Por Fernando Alcoforado*
O ex-deputado federal Carlos Alberto Caó de Oliveira morreu neste domingo (4/2), no Rio de Janeiro, aos 76 anos. Caó era jornalista e advogado. Ele também foi um dos grandes militantes do movimento negro brasileiro, na luta contra o racismo. Viúvo, foi casado com Teresa Maria Sarno de Oliveira, com quem teve dois filhos. Carlos Alberto Caó Oliveira dos Santos (assim registrado no início da década de 1980, por razões de identificação política, em substituição ao nome de nascimento, Carlos Alberto Oliveira dos Santos) nasceu em Salvador no dia 24 de novembro de 1941, filho de Temístocles Oliveira dos Santos e de Martinha Oliveira dos Santos.

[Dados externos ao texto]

theorem State.placeResp_within {W : List Part} {s0 s : State} (a1 : ℕ) (a2 : List Byte) (h : Within W s0 s)
    (h_host : Part.host ∈ W) :
    Within W s0 (State.placeResp s a1 a2) := by
  unfold State.placeResp
  try dsimp only
  repeat' first
    | with_reducible assumption
    | with_reducible apply State.hold_within
    | with_reducible apply State.onPair_within
    | with_reducible apply within_ite

theorem State.answerLate_within {W : List Part} {s0 s : State} (a1 : ℕ) (a2 : ℕ) (a3 : Byte) (a4 : ℕ) (a5 : ℕ)
    (a6 : ℕ) (a7 : List Byte) (h : Within W s0 s) (h_host : Part.host ∈ W) :
    Within W s0 (State.answerLate s a1 a2 a3 a4 a5 a6 a7) := by
  unfold State.answerLate
  try dsimp only
  repeat' first
    | with_reducible assumption
    | with_reducible apply State.placeResp_within

theorem State.endApply_within {W : List Part} {s0 s : State} (a1 : Apply) (h : Within W s0 s)
    (h_host : Part.host ∈ W) (h_cfg : Part.cfg ∈ W) :
    Within W s0 (State.endApply s a1) := by
  unfold State.endApply
  try dsimp only
  repeat' first
    | with_reducible assumption
    | with_reducible apply State.discard_within
    | with_reducible apply State.answerLate_within
    | with_reducible apply within_ite
    | split
    | with_reducible refine within_cfg _ ?_ (by assumption)

theorem State.takeGo_within {W : List Part} {s0 s : State} (a1 : BitVec 64) (h : Within W s0 s)
    (h_cfg : Part.cfg ∈ W) :
    Within W s0 (State.takeGo s a1).2 := by
  unfold State.takeGo
  try dsimp only
  repeat' first
    | with_reducible assumption
    | with_reducible apply State.adoptReg_within
    | with_reducible apply within_ite
    | split
    | with_reducible refine within_cfg _ ?_ (by assumption)

theorem State.regulate_within {W : List Part} {s0 s : State} (a1 : ℕ) (h : Within W s0 s) (h_pwr : Part.pwr ∈ W) :
    Within W s0 (State.regulate s a1) := by
  unfold State.regulate
  try dsimp only
  repeat' first
    | with_reducible assumption
    | with_reducible apply State.onDom_within
    | with_reducible apply within_ite

theorem State.switchStep_within {W : List Part} {s0 s : State} (a1 : ℕ) (h : Within W s0 s) (h_pwr : Part.pwr ∈ W) :
    Within W s0 (State.switchStep s a1) := by
  unfold State.switchStep
  try dsimp only
  repeat' first
    | with_reducible assumption
    | with_reducible apply State.onDom_within
    | with_reducible apply State.regulate_within

theorem State.requestStep_within {W : List Part} {s0 s : State} (a1 : ℕ) (a2 : ℕ) (h : Within W s0 s)
    (h_pwr : Part.pwr ∈ W) :
    Within W s0 (State.requestStep s a1 a2) := by
  unfold State.requestStep
  try dsimp only
  repeat' first
    | with_reducible assumption
    | with_reducible apply State.onDom_within
    | with_reducible apply State.regulate_within
    | with_reducible apply State.switchStep_within
    | with_reducible apply within_ite

end Sys2Proof.Machine
end

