theorem redSelect_within {W : List Part} {s0 s : State} (a0 : Bool) (a1 : Ctx) (h : Within W s0 s)
    (h_cores : Part.cores ∈ W) (h_mem : Part.mem ∈ W) (h_ports : Part.ports ∈ W) (h_fab : Part.fab ∈ W)
    (h_jobs : Part.jobs ∈ W) :
    Within W s0 (redSelect a0 a1 s) := by
  unfold redSelect
  try dsimp only
  repeat' first
    | with_reducible assumption
    | with_reducible apply readInputs_within
    | with_reducible refine within_pair (x := readInputs _ _) ?_ (by assumption)
    | with_reducible apply State.redFlags_within
    | with_reducible apply State.complete_within
    | with_reducible apply within_ite

theorem vxSincosEff_within {W : List Part} {s0 s : State} (a0 : Ctx) (h : Within W s0 s)
    (h_cores : Part.cores ∈ W) (h_mem : Part.mem ∈ W) (h_ports : Part.ports ∈ W) (h_fab : Part.fab ∈ W)
    (h_jobs : Part.jobs ∈ W) :
    Within W s0 (vxSincosEff a0 s) := by
  unfold vxSincosEff
  try dsimp only
  repeat' first
    | with_reducible assumption
    | with_reducible apply readInputs_within
    | with_reducible refine within_pair (x := readInputs _ _) ?_ (by assumption)
    | with_reducible apply vxFinish_within

theorem execVxSincos_within {W : List Part} {s0 s : State} (a0 : Fin 64) (h : Within W s0 s)
    (h_cores : Part.cores ∈ W) (h_mem : Part.mem ∈ W) (h_ports : Part.ports ∈ W) (h_fab : Part.fab ∈ W)
    (h_jobs : Part.jobs ∈ W) :
    WithinR W s0 (execVxSincos a0 s) := by
  unfold execVxSincos
  try dsimp only
  repeat' first
    | with_reducible assumption
    | with_reducible apply vxSincosEff_within
    | with_reducible apply runCmd_within
    | with_reducible apply tileHold_within
    | with_reducible refine WithinP.out (o := tileHold _ _ _) ?_ (by assumption)
    | with_reducible apply within_ite
    | (with_reducible intro u x hu; try dsimp only)
    | with_reducible apply withinR_ite
    | with_reducible apply withinR_next
    | split
    | (intro hs; first | (with_reducible assumption) | exact absurd hs Bool.false_ne_true)
    | with_reducible exact withinP_none
    | with_reducible apply withinP_some
    | with_reducible intro u x hu
    | (with_reducible intro x u hu; try dsimp only)
    | (unfold vxRow; try dsimp only)

theorem execRefRestored_within {W : List Part} {s0 s : State} (a0 : Fin 4) (h : Within W s0 s)
    (h_clk : Part.clk ∈ W) :
    WithinR W s0 (execRefRestored a0 s) := by
  unfold execRefRestored
  try dsimp only
  repeat' first
    | with_reducible assumption
    | with_reducible apply withinR_next
    | split
    | with_reducible refine within_clk _ ?_ (by assumption)

theorem execSmbusRead_within {W : List Part} {s0 s : State} (h : Within W s0 s) (h_pins : Part.pins ∈ W) :
    WithinR W s0 (execSmbusRead s) := by
  unfold execSmbusRead
  try dsimp only
  repeat' first
    | with_reducible assumption
    | with_reducible apply within_ite
    | with_reducible apply withinR_ite
    | with_reducible apply withinR_next
    | split
    | with_reducible refine within_pins _ ?_ (by assumption)
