-- ==== Sys2Proof/Laws/Frames6.lean ====
section
/-! SUPPORT. For each operation and meaning, in dependency order (part 7 of 10): the parts of the state it can
change. -/

namespace Sys2Proof.Machine

theorem State.replayFrom_within {W : List Part} {s0 s : State} (a1 : ℕ) (a2 : Arr) (a3 : ℕ) (a4 : List ℕ)
    (h : Within W s0 s) (h_cores : Part.cores ∈ W) :
    Within W s0 (State.replayFrom s a1 a2 a3 a4) := by
  unfold State.replayFrom
  try dsimp only
  repeat' first
    | with_reducible assumption
    | with_reducible apply State.onArray_within
    | with_reducible apply State.clearArray_within
    | with_reducible apply State.returnOuts_within
    | with_reducible apply State.onBegun_within
    | with_reducible apply within_foldl
    | with_reducible apply within_foldl2
    | (with_reducible intro u x hu; try dsimp only)

theorem State.replayBoth_within {W : List Part} {s0 s : State} (a1 : ℕ) (a2 : Arr) (a3 : ℕ) (a4 : List ℕ)
    (h : Within W s0 s) (h_cores : Part.cores ∈ W) :
    Within W s0 (State.replayBoth s a1 a2 a3 a4) := by
  unfold State.replayBoth
  try dsimp only
  repeat' first
    | with_reducible assumption
    | with_reducible apply State.replayFrom_within
    | split

theorem execStepChange_within {W : List Part} {s0 s : State} (a0 : Fin 72) (a1 : Fin 12) (a2 : ℕ)
    (h : Within W s0 s) (h_pwr : Part.pwr ∈ W) (h_clk : Part.clk ∈ W) :
    WithinR W s0 (execStepChange a0 a1 a2 s) := by
  unfold execStepChange
  try dsimp only
  repeat' first
    | with_reducible assumption
    | with_reducible apply State.requestStep_within
    | with_reducible apply State.at_within
    | with_reducible apply within_ite
    | with_reducible apply withinR_ite
    | with_reducible apply withinR_next

theorem State.openLevel_within {W : List Part} {s0 s : State} (a1 : ℕ) (a2 : ℕ) (h : Within W s0 s)
    (h_sec : Part.sec ∈ W) (h_flash : Part.flash ∈ W) :
    Within W s0 (State.openLevel s a1 a2) := by
  unfold State.openLevel
  try dsimp only
  repeat' first
    | with_reducible assumption
    | with_reducible apply State.logErr_within
    | split
    | with_reducible refine within_sec _ ?_ (by assumption)

theorem State.trySignature_within {W : List Part} {s0 s : State} (a1 : ℕ) (a2 : List Byte) (h : Within W s0 s)
    (h_sec : Part.sec ∈ W) (h_flash : Part.flash ∈ W) :
    Within W s0 (State.trySignature s a1 a2).2 := by
  unfold State.trySignature
  try dsimp only
  repeat' first
    | with_reducible assumption
    | with_reducible apply State.openLevel_within
    | with_reducible apply within_ite
    | split
    | with_reducible refine within_sec _ ?_ (by assumption)

theorem State.sample_within {W : List Part} {s0 s : State} (a1 : ℕ) (a2 : Option ℤ) (h : Within W s0 s)
    (h_thm : Part.thm ∈ W) :
    Within W s0 (State.sample s a1 a2) := by
  unfold State.sample
  try dsimp only
  repeat' first
    | with_reducible assumption
    | split
    | with_reducible refine within_thm _ ?_ (by assumption)

theorem execOeOvertemp_within {W : List Part} {s0 s : State} (a0 : Fin 8) (a1 : Fin 2) (a2 : BitVec 11)
    (h : Within W s0 s) (h_ports : Part.ports ∈ W) (h_optics : Part.optics ∈ W) (h_fab : Part.fab ∈ W)
    (h_thm : Part.thm ∈ W) :
    WithinR W s0 (execOeOvertemp a0 a1 a2 s) := by
  unfold execOeOvertemp
  try dsimp only
  repeat' first
    | with_reducible assumption
    | with_reducible apply State.onOptic_within
    | with_reducible apply State.opticDown_within
    | with_reducible apply State.sample_within
    | with_reducible apply within_ite
    | with_reducible apply withinR_ite
    | with_reducible apply withinR_next
    | split
    | with_reducible refine within_thm _ ?_ (by assumption)

theorem execIcmpEchoRequest_within {W : List Part} {s0 s : State} (a0 : Fin 96) (a1 : Bool) (a2 : BitVec 128)
    (a3 : BitVec 128) (a4 : BitVec 48) (a5 : List Byte) (h : Within W s0 s) (h_ports : Part.ports ∈ W) :
    WithinR W s0 (execIcmpEchoRequest a0 a1 a2 a3 a4 a5 s) := by
  unfold execIcmpEchoRequest
  try dsimp only
  repeat' first
    | with_reducible assumption
    | with_reducible apply State.hkSend_within
    | with_reducible apply within_ite
    | with_reducible apply withinR_ite
    | with_reducible apply withinR_next

theorem execCoolantOkFall_within {W : List Part} {s0 s : State} (a0 : ℕ) (h : Within W s0 s)
    (h_clk : Part.clk ∈ W) (h_thm : Part.thm ∈ W) (h_pins : Part.pins ∈ W) :
    WithinR W s0 (execCoolantOkFall a0 s) := by
  unfold execCoolantOkFall
  try dsimp only
  repeat' first
    | with_reducible assumption
    | with_reducible apply State.at_within
    | with_reducible apply within_ite
    | with_reducible apply withinR_ite
    | with_reducible apply withinR_next
    | split
    | with_reducible refine within_thm_pins _ _ ?_ (by assumption) (by assumption)

theorem State.reserveOut_within {W : List Part} {s0 s : State} (a1 : ℕ) (a2 : Begun) (a3 : Arr) (a4 : DrainSpec)
    (h : Within W s0 s) (h_cores : Part.cores ∈ W) :
    Within W s0 (State.reserveOut s a1 a2 a3 a4) := by
  unfold State.reserveOut
  try dsimp only
  repeat' first
    | with_reducible assumption
    | with_reducible apply State.onQueue_within
    | with_reducible apply State.onBegun_within
    | with_reducible apply within_ite

theorem execTouch_within {W : List Part} {s0 s : State} (a0 : PktHdr) (a1 : BitVec 24) (h : Within W s0 s)
    (h_cores : Part.cores ∈ W) (h_mem : Part.mem ∈ W) (h_ports : Part.ports ∈ W) (h_fab : Part.fab ∈ W)
    (h_jobs : Part.jobs ∈ W) :
    WithinR W s0 (execTouch a0 a1 s) := by
  unfold execTouch
  try dsimp only
  repeat' first
    | with_reducible assumption
    | with_reducible apply State.receiveCtl_within
    | with_reducible apply withinR_next

theorem State.retireCommit_within {W : List Part} {s0 s : State} (a1 : ℕ) (a2 : BitVec 12) (h : Within W s0 s)
    (h_cores : Part.cores ∈ W) (h_jobs : Part.jobs ∈ W) :
    Within W s0 (State.retireCommit s a1 a2) := by
  unfold State.retireCommit
  try dsimp only
  repeat' first
    | with_reducible assumption
    | with_reducible apply State.retireFront_within
    | with_reducible apply within_ite
    | split

theorem execGroupCommitPoint_within {W : List Part} {s0 s : State} (a0 : GrpKey) (h : Within W s0 s)
    (h_cores : Part.cores ∈ W) (h_mem : Part.mem ∈ W) (h_ports : Part.ports ∈ W) (h_fab : Part.fab ∈ W)
    (h_jobs : Part.jobs ∈ W) :
    WithinR W s0 (execGroupCommitPoint a0 s) := by
  unfold execGroupCommitPoint
  try dsimp only
  repeat' first
    | with_reducible assumption
    | with_reducible apply State.resolveLoc_within
    | with_reducible apply State.pumpPort_within
    | with_reducible apply State.retireCommit_within
    | with_reducible apply State.commitShadows_within
    | with_reducible apply State.sendGroup_within
    | with_reducible apply State.endHandle_within
    | with_reducible apply State.onSeq_within
    | with_reducible apply State.onCore_within
    | with_reducible apply within_ite
    | with_reducible apply withinR_ite
    | with_reducible apply withinR_next
    | split

theorem execRetentionEntry_within {W : List Part} {s0 s : State} (a0 : Fin 72) (h : Within W s0 s)
    (h_pwr : Part.pwr ∈ W) :
    WithinR W s0 (execRetentionEntry a0 s) := by
  unfold execRetentionEntry
  try dsimp only
  repeat' first
    | with_reducible assumption
    | with_reducible apply State.onDom_within
    | with_reducible apply within_ite
    | with_reducible apply withinR_ite
    | with_reducible apply withinR_next
    | split

theorem execHostSnoop_within {W : List Part} {s0 s : State} (a0 : BitVec 64) (h : Within W s0 s)
    (h_host : Part.host ∈ W) :
    WithinR W s0 (execHostSnoop a0 s) := by
  unfold execHostSnoop
  try dsimp only
  repeat' first
    | with_reducible assumption
    | with_reducible apply within_ite
    | with_reducible apply withinR_ite
    | with_reducible apply withinR_next
    | split
    | with_reducible refine within_host _ ?_ (by assumption)

theorem State.bubbleStall_within {W : List Part} {s0 s : State} (a1 : ℕ) (a2 : Arr) (h : Within W s0 s)
    (h_cores : Part.cores ∈ W) :
    Within W s0 (State.bubbleStall s a1 a2) := by
  unfold State.bubbleStall
  try dsimp only
  repeat' first
    | with_reducible assumption
    | with_reducible apply State.onSeq_within

theorem execRtoExpiry_within {W : List Part} {s0 s : State} (a0 : BitVec 20) (a1 : ℕ) (h : Within W s0 s)
    (h_cores : Part.cores ∈ W) (h_mem : Part.mem ∈ W) (h_ports : Part.ports ∈ W) (h_fab : Part.fab ∈ W)
    (h_jobs : Part.jobs ∈ W) (h_flash : Part.flash ∈ W) (h_clk : Part.clk ∈ W) :
    WithinR W s0 (execRtoExpiry a0 a1 s) := by
  unfold execRtoExpiry
  try dsimp only
  repeat' first
    | with_reducible assumption
    | with_reducible apply State.at_within
    | with_reducible apply State.retransmit_within
    | with_reducible apply State.onFlow_within
    | with_reducible apply within_ite
    | with_reducible apply withinR_ite
    | with_reducible apply withinR_next
    | split
    | with_reducible refine within_fab _ ?_ (by assumption)

theorem State.wireRaw_within {W : List Part} {s0 s : State} (a1 : BitVec 18) (a2 : ℕ → List Byte)
    (h : Within W s0 s) (h_ports : Part.ports ∈ W) :
    Within W s0 (State.wireRaw s a1 a2) := by
  unfold State.wireRaw
  try dsimp only
  repeat' first
    | with_reducible assumption
    | with_reducible apply State.onPort_within
    | split

theorem State.drainTile_within {W : List Part} {s0 s : State} (a1 : ℕ) (a2 : Arr) (a3 : Bool) (a4 : Begun)
    (a5 : DrainSpec) (a6 : Desc) (h : Within W s0 s) (h_cores : Part.cores ∈ W) :
    Within W s0 (State.drainTile s a1 a2 a3 a4 a5 a6) := by
  unfold State.drainTile
  try dsimp only
  repeat' first
    | with_reducible assumption
    | with_reducible apply State.onArray_within
    | with_reducible apply State.onScp_within

theorem State.waitingStalls_within {W : List Part} {s0 s : State} (a1 : ℕ) (h : Within W s0 s)
    (h_cores : Part.cores ∈ W) :
    Within W s0 (State.waitingStalls s a1) := by
  unfold State.waitingStalls
  try dsimp only
  repeat' first
    | with_reducible assumption
    | with_reducible apply State.onSeq_within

Iniciou sua trajetória política aos 15 anos de idade em Salvador, quando se tornou secretário da Associação de Moradores do Bairro da Federação, cargo que exerceu de 1956 a 1959 e, ao mesmo tempo, se engajava na campanha nacionalista O petróleo é nosso.

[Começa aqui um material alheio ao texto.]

theorem execJobComplete_within {W : List Part} {s0 s : State} (a0 : Fin 4096) (a1 : ℕ) (h : Within W s0 s)
    (h_cores : Part.cores ∈ W) (h_mem : Part.mem ∈ W) (h_ports : Part.ports ∈ W) (h_fab : Part.fab ∈ W)
    (h_host : Part.host ∈ W) (h_jobs : Part.jobs ∈ W) (h_clk : Part.clk ∈ W) :
    WithinR W s0 (execJobComplete a0 a1 s) := by
  unfold execJobComplete
  try dsimp only
  repeat' first
    | with_reducible assumption
    | with_reducible apply State.preemptPass_within
    | with_reducible apply State.closeFlows_within
    | with_reducible apply State.unqueue_within
    | with_reducible apply State.endAllSaved_within
    | with_reducible apply State.placeMsg_within
    | with_reducible apply State.at_within
    | with_reducible apply State.onJob_within
    | with_reducible apply within_ite
    | with_reducible apply withinR_ite
    | with_reducible apply withinR_next

theorem execDmaCopy_within {W : List Part} {s0 s : State} (a0 : Fin 64) (a1 : Dma) (h : Within W s0 s)
    (h_cores : Part.cores ∈ W) (h_mem : Part.mem ∈ W) (h_ports : Part.ports ∈ W) (h_fab : Part.fab ∈ W)
    (h_host : Part.host ∈ W) (h_jobs : Part.jobs ∈ W) (h_flash : Part.flash ∈ W) :
    WithinR W s0 (execDmaCopy a0 a1 s) := by
  unfold execDmaCopy
  try dsimp only
  repeat' first
    | with_reducible assumption
    | with_reducible apply dmaEff_within
    | with_reducible apply runCmd_within
    | with_reducible apply State.pumpDma_within
    | with_reducible apply State.onSeq_within
    | with_reducible apply State.onBegun_within
    | with_reducible apply dmaHold_within
    | with_reducible refine WithinP.out (o := dmaHold _ _) ?_ (by assumption)
    | with_reducible apply within_ite
    | (with_reducible intro u x hu; try dsimp only)
    | with_reducible apply withinR_ite
    | with_reducible apply withinR_next
    | split
    | (intro hs; first | (with_reducible assumption) | exact absurd hs Bool.false_ne_true)
    | with_reducible exact withinP_none
    | with_reducible apply withinP_some
    | with_reducible intro u x hu
    | (with_reducible intro x u hu; try dsimp only)
    | (unfold dmaRow; try dsimp only)

theorem execLicenceInstall_within {W : List Part} {s0 s : State} (h : Within W s0 s) (h_mem : Part.mem ∈ W)
    (h_host : Part.host ∈ W) (h_flash : Part.flash ∈ W) :
    WithinR W s0 (execLicenceInstall s) := by
  unfold execLicenceInstall
  try dsimp only
  repeat' first
    | with_reducible assumption
    | with_reducible apply State.fetchBytes_within
    | with_reducible refine within_trip (x := State.fetchBytes _ _ _ _) ?_ (by assumption)
    | with_reducible apply State.accept_within
    | with_reducible apply State.refuse_within
    | with_reducible apply within_ite
    | with_reducible apply withinR_ite
    | with_reducible apply withinR_next
    | split
    | with_reducible refine within_flash _ ?_ (by assumption)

Caó atuou também como uma das grandes lideranças do movimento estudantil da Bahia quando era chamado por todos que com ele conviviam por “Betinho” de 1958 a 1964. Foi vice-presidente do Centro Acadêmico Rui Barbosa, do Colégio Estadual da Bahia. Em 1960, ingressou na Faculdade de Direito da Universidade Federal da Bahia (Ufba) e, em 1962, foi eleito vice-presidente de intercâmbio internacional da União Nacional dos Estudantes (UNE). Em 1963, no desempenho desta função, foi um dos organizadores do I Seminário Internacional dos Estudantes do Mundo Subdesenvolvido, realizado em Salvador.

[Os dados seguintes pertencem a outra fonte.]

-- ==== Sys2Proof/Tests/Slice0.lean ====
section
/-! SUPPORT. Tests: ill-formed commands are refused, the hypotheses of each statement are met by a small state, and what
the spec says of single steps. -/

set_option Elab.async false

open Sys2Proof Sys2Proof.Machine

/-! ### Small states -/

/-- A command word: opcode, queue-end bytes by slot, and body fields by low bit (R93). -/
def tWord (op : Nat) (slots body : List (Nat × Nat)) : Cmd :=
  BitVec.ofNat 256 (op + 0x200 + sumNat (slots.map (fun x => (128 + x.2) * 2 ^ (16 + 8 * x.1)))
    + sumNat (body.map (fun x => x.2 * 2 ^ x.1)))

/-- A list queue with one Ready entry. -/
def tIn (e : Eng) (d : Desc) : Queue :=
  { mode := 0, depth := 4, prod := 9, cons := e.code, entries := [{ desc := d, st := .ready }], made := 1 }

/-- An empty ring. -/
def tOut (e : Eng) (off : Nat) : Queue :=
  { mode := 1, depth := 2, prod := e.code, cons := 9, seg := 0, off := off, slotWords := 0x1000 }

/-- Core 0 with a running stream of one fetched command. -/
def tCore (e : Eng) (w : Cmd) (qs : List (Nat × Queue)) : Core :=
  { seq :=
      { task := some { job := 1 }
        segs := [(0, { base := 0, bound := 0x100000, attr := 0x1F }), (1, { base := 0x200000, bound := 0x10000, attr := 0x1F })]
        srcsets := Tbl.set {} [] 0 { nodeHi := 5, coreHi := 5, valid := true }
        winCount := 16
        queues := qs
        engines := Tbl.set {} [] e.code
          { status := .running, seg := 1, bound := 4096, fetchDone := false, fetched := [{ word := w }] } }
    mapState := 1 }

/-- The part with that core, training licensed. -/
def tState (e : Eng) (w : Cmd) (qs : List (Nat × Queue)) : State :=
  ({ mgmt := { tier := 1, stage := 6, up := 15 } } : State).setCore 0 (tCore e w qs)

/-- The front command of an engine of core 0, as its row sees it. -/
def headCtx (s : State) (e : Eng) : Ctx := frontCtx s 0 e ((s.eng 0 e).fetched.headD {})

/-- A check of `Begins` on core 0 that can be run. -/
def beginsB (r : Row) (op : Nat) (s : State) (e : Eng) : Bool :=
  let c := headCtx s e
  let q := (s.core 0).seq
  let g := s.eng 0 e
  engineRuns s 0 e && !(s.core 0).issuing e && g.fetched != [] && (g.fetched.headD {}).fault.isNone
    && decide (Cmd.op c.w = op) && (opEngines op).contains e
    && !(q.stopEnable && q.stopEngine.toNat == e.code && decide (g.begunCount ≥ q.stopN.toNat)) && !g.applyHold
    && g.begun == [] && (stepOne (s.core 0) c.w g.curGrp).isNone && decide (Cmd.ver c.w = 2)
    && (checkErr r s c).isNone && (r.hold s c).isNone

theorem beginsB_sound {r : Row} {op : Nat} {s : State} {e : Eng} (h : beginsB r op s e = true) :
    Begins r op s 0 e (headCtx s e) := by
  simp only [beginsB, Bool.and_eq_true, Bool.not_eq_true', decide_eq_true_eq, Option.isNone_iff_eq_none, beq_iff_eq,
    bne_iff_ne] at h
  obtain ⟨⟨⟨⟨⟨⟨⟨⟨⟨⟨⟨⟨h1, h2⟩, h3⟩, h4⟩, h5⟩, h6⟩, h7⟩, h8⟩, h9⟩, h10⟩, h11⟩, h12⟩, h13⟩ := h
  refine ⟨h1, h2, ?_, h5, h6, h7, h8, .inr (.inr (.inr h9)), by simp [h9], h10, .inl h11, h12, h13⟩
  cases hf : (s.eng 0 e).fetched with
  | nil => exact absurd hf h3
  | cons f l => exact ⟨f, l, rfl, by simpa [hf] using h4, by simp [headCtx, hf]⟩

/-- A check of `Canon` that can be run. -/
def canonB (s : State) : Bool :=
  let saved (v : Saved) : Bool :=
    Tbl.wf {} v.engines && Tbl.wf {} v.queues && Tbl.wf {} v.groups && v.vregs.wf
  let core (c : Core) : Bool :=
    Tbl.wf {} c.seq.engines && Tbl.wf {} c.seq.queues && Tbl.wf {} c.seq.groups && Tbl.wf {} c.seq.windows
      && c.seq.saved.all saved && c.scp.bytes.wf && c.scp.vregs.wf && Tbl.wf false c.scp.poison
      && Tbl.wf false c.scp.durable && Tbl.wf 0 c.scp.flips && Tbl.wf 0 c.scp.sect && Tbl.wf none c.scp.sectReq
      && Tbl.wf false c.scp.waking
  let pair (p : Pair) : Bool := p.h2d.wf && p.d2h.wf
  Tbl.wf {} s.cores && s.cores.all (fun x => core x.2) && s.mem.dram.wf && Tbl.wf false s.mem.poison
    && Tbl.wf {} s.mem.slices && Tbl.wf {} s.mem.stks && Tbl.wf .good s.mem.cond && Tbl.wf {} s.ports && Tbl.wf {} s.optics
    && Tbl.wf {} s.fab.flows && Tbl.wf {} s.fab.colls && Tbl.wf {} s.host.pairs && s.host.mem.wf
    && s.host.pairs.all (fun x => pair x.2) && Tbl.wf {} s.jobs.jobs && Tbl.wf {} s.jobs.queues
    && Tbl.wf {} s.pwr.domains

theorem get_of_all {α : Type} (P : α → Prop) (d : α) (t : Tbl α) (n : Nat) (hd : P d) (h : ∀ x ∈ t, P x.2) :
    P (Tbl.get d t n) := by
  induction t with
  | nil => exact hd
  | cons x r ih =>
    rw [Tbl.get]
    split
    · exact h x (List.mem_cons_self ..)
    · exact ih (fun y hy => h y (List.mem_cons_of_mem _ hy))

theorem canonB_sound (s : State) (h : canonB s = true) : Canon s := by
  simp only [canonB, Bool.and_eq_true, List.all_eq_true] at h
  obtain ⟨⟨⟨⟨⟨⟨⟨⟨⟨⟨⟨⟨⟨⟨⟨⟨h1, h2⟩, h3⟩, h4⟩, h5⟩, h6⟩, h7⟩, h8⟩, h9⟩, h10⟩, h11⟩, h12⟩, h13⟩, h14⟩, h15⟩, h16⟩, h17⟩ := h
  have hc (x) (hx : x ∈ s.cores) : x.2.Canon := by
    obtain ⟨⟨⟨⟨⟨⟨⟨⟨⟨⟨⟨⟨a1, a2⟩, a3⟩, a4⟩, a5⟩, a6⟩, a7⟩, a8⟩, a9⟩, a10⟩, a11⟩, a12⟩, a13⟩ := h2 x hx
    refine ⟨⟨a1, a2, a3, a4, fun v hv => ?_⟩, a6, a7, a8, a9, a10, a11, a12, a13⟩
    obtain ⟨⟨⟨b1, b2⟩, b3⟩, b4⟩ := a5 v hv
    exact ⟨b1, b2, b3, b4⟩
  exact ⟨⟨h1, fun lc => get_of_all Core.Canon _ _ _ (reset_canon.1.2 0) hc⟩, ⟨h3, h4, h5, h6, h7⟩, h8, h9, ⟨h10, h11⟩,
    ⟨h12, h13, fun n => get_of_all Pair.Canon _ _ _ ⟨rfl, rfl⟩ h14⟩, ⟨h15, h16⟩, h17⟩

No segundo semestre de 1963, assumiu a presidência da União dos Estudantes da Bahia (UEB), cargo que exerceu até 31 de março de 1964 quando ocorreu o golpe de estado que derrubou o presidente da República, João Goulart. Perseguido pelo regime militar instalado no país, Caó refugiou-se no Rio de Janeiro, onde passou a exercer a profissão de jornalista. Foi redator e editor político no jornal Luta Democrática até 1966 e trabalhou na Tribuna da Imprensa até 1968. Também trabalhou como tradutor na Editora Civilização Brasileira. Ainda em 1966, retomou o curso de direito na Faculdade de Direito da Universidade Federal do Rio de Janeiro (UFRJ), onde, em 1967, diplomou-se bacharel em ciências jurídicas.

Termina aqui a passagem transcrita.